Matt Black and Rat
January 20–March 26, 2017
Rasmus Meyers allé 5
5015 Bergen
Norway
Hours: Tuesday–Sunday 11am–5pm,
Thursday 11am–8pm
T +47 940 15 050
bergen@kunsthall.no
Matt Black and Rat is Emily Wardill’s first solo exhibition in a public institution in Norway and her largest solo exhibition for some years. It includes two new film works, as well as a new series of sculptural reliefs and framed rayograms.
For this exhibition, Bergen Kunsthall (in association with the Museu Calouste Gulbenkian, Lisbon) has commissioned a new film, No Trace of Accelerator (2017), which takes as its starting point the mysterious incident of a series of apparently spontaneous fires that broke out in an isolated French town in the mid-1990s. The cause of the fires remained unexplained for some months, a period when all kinds of fear, panic and superstition gripped the small community. The fires were eventually explained, but the reaction of the towns-people became the subject of a case study into the social amplification of risk, written by anthropologists Marc Poumadere and Claire Mays.
Drawing on her own research into the events—as well as the structure and psychology of fairytales and horror stories—Wardill uses the figure of fire itself as a way to explore the physical, psychological and narrative implications of trying to “model” entities, energies or objects that are in constant flux. Filmed on a series of constructed, stylised sets with a cast of archetypal characters loosely based on the real protagonists, Wardill introduces the idea of fire as a chaotic and unpredictable object—a metaphor for various conditions of fear, instability, uncertainty, and horror.
Also included in the exhibition is another new film, I gave my love a cherry that had no stone (2016). Shot within the interior of the Museu Calouste Gulbenkian, Lisbon, the work assumes an almost sculptural quality—through both its filmic construction and its physical installation. Space, matter and human presence or agency is uncannily confused as the camera glides through the modernist interior, haunting and “performing” it in a kind of ghostly duet with the ethereal protagonist.

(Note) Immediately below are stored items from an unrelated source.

/-- Operations of a queue are in progress: those that are not BLOCKED on a full or empty queue, nor behind one of their fused set that is,
and a command that has been taken. -/
def queueBusy (s : State) (n : Nat) : Bool :=
  let waits (o : QOp) : Bool := o.blocked || s.disp.qops.any fun x => x.q == n && x.fset == o.fset && x.blocked
  s.disp.qops.any (fun o => o.q == n && !waits o) || s.disp.queues.any fun x => x.q == n && x.mark.isSome

/-- The fields of an enabled queue, but EN, are as a descriptor gives them. -/
def sameQueue (x : HwQueue) (ws : List Word) : Bool :=
  let w0 := cw ws 0
  x.kind == bitsOf w0 30 29 && x.owner == bitsOf w0 27 16 && x.logcap == bitsOf w0 4 0 && x.ring.toNat == natOfWords ((ws.drop 2).take 2)

/-- QDESC: Management command enabling or disabling a hardware queue. (R332) -/
def execQdesc (q : Nat) (s : State) : Out :=
  command s q 0x04 anyIssuer (fun ws => decide (cmdArg ws 0 < 256)) fun s _ ws =>
    let n := cmdArg ws 0
    let d := qdescWords s n
    if !qdescOk s d then .done (refused s 3)
    else match queueFor s n with
    | none => .done (cmdDone (if bitOf (cw d 0) 31 then enableQueue s n d else s))
    | some x =>
      if !sameQueue x d then .done (refused s 4)
      else if bitOf (cw d 0) 31 then .done (cmdDone s)
      else if queueBusy s n then .wait
      else .done (cmdDone (disableQueue s x))

/-! ### Caddies (R307, R330) -/

/-- The arguments of a caddy command are in range. -/
def caddyArgs (ws : List Word) : Bool := decide (cmdArg ws 0 < 256 ∧ cmdArg ws 1 < 2)

/-- The issuer of a caddy command acts for the slot's ADMIN. -/
def caddyIssuer (s : State) (_ : HwQueue) (ws : List Word) : Bool := decide (256 ≤ cmdArg ws 0) || caddyAdmin s (cmdArg ws 0) == cmdOwner ws

/-- A command on an enabled slot's generation. -/
def caddyStep (s : State) (ws : List Word) (k : Caddy → Nat → CmdDone) : CmdStep :=
  .done (if caddyEn s (cmdArg ws 0) then k (caddyOf s (cmdArg ws 0)) (cmdArg ws 1) else refused s 4)

/-- The state of a generation set. -/
def Caddy.setState (c : Caddy) (g st : Nat) : Caddy := { c with state := putAt 0 c.state g st }

/-- The progress of a generation's shards forgotten. -/
def Caddy.forget (c : Caddy) (g : Nat) : Caddy :=
  { c with sus := putAt false c.sus g false, shard := dropIf (fun x => x.1 / 2 ^ 32 == g) c.shard
           badShards := dropIf (fun x => x.1 == g) c.badShards, goodShards := dropIf (fun x => x.1 == g) c.goodShards
           data := dropIf (fun x => x.1 / 2 ^ 32 == g) c.data }

/-- CADLOAD: Management command moving a caddy generation from EMPTY to LOADING. (R307) -/
def execCadload (q : Nat) (s : State) : Out :=
  command s q 0x05 (caddyIssuer s) caddyArgs fun s _ ws => caddyStep s ws fun c g =>
    if c.state.getD g 0 != 0 then refused s 4 else cmdDone (putCaddy s ((c.forget g).setState g 1))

Shown alongside a new group of sculptural reliefs—which draw on the motif of a freshly unpacked man’s shirt—and a series of large-scale framed rayograms, the exhibition has been conceived as an holistic experience, responding to, and activating the architecture of Bergen Kunsthall to create a disorienting and highly charged environment.
Emily Wardill (b. 1977, UK) lives and works in Lisbon, Portugal.
The exhibition will travel to Museu Calouste Gulbenkian, Lisbon, in summer 2017.
A new publication accompanying the exhibition will be available from June 2017.
Romaine Brooks
Drawings
NO. 5
January 20–February 26, 2017
To accompany Emily Wardill’s show, Bergen Kunsthall presents an exhibition of drawings by the little-known American artist Romaine Brooks (1874–1970). Despite her extraordinary life and work, Brooks remains one of the most under-recognized artists of her generation. This exhibition focuses on her works on paper, bringing together a remarkable group of drawings made between 1905 and 1934. Depicting various themes and tableaux they have a fluid, almost surreal quality, stylising their subjects into archetypical images and design-like motifs. There is a fairytale character to both subject and style, but they are nightmarish too, including depictions of giants carrying off young maidens, incubus squatting on beds, and unsettling congregations of serpents, phantoms, beasts and angels.
Brooks’ fluent, expressive line creates an uncanny plasticity of form that recalls Eisenstein’s writing on Disney’s films. Eisenstein describes the way objects and characters sag, bulge, and stretch according to loose and unnatural laws of movement and mutability, likening them to the formless qualities of fire. Brooks’ drawings enact a similarly weird and dream-like instability—flickering on the paper like pale flames—while at the same time calling to mind the mythic languages of symbolism, the psychologically charged “automatic drawings” of her surrealist peers, or the “spirit drawings” of occultists like Austin Osman Spare and Ithell Colquhoun.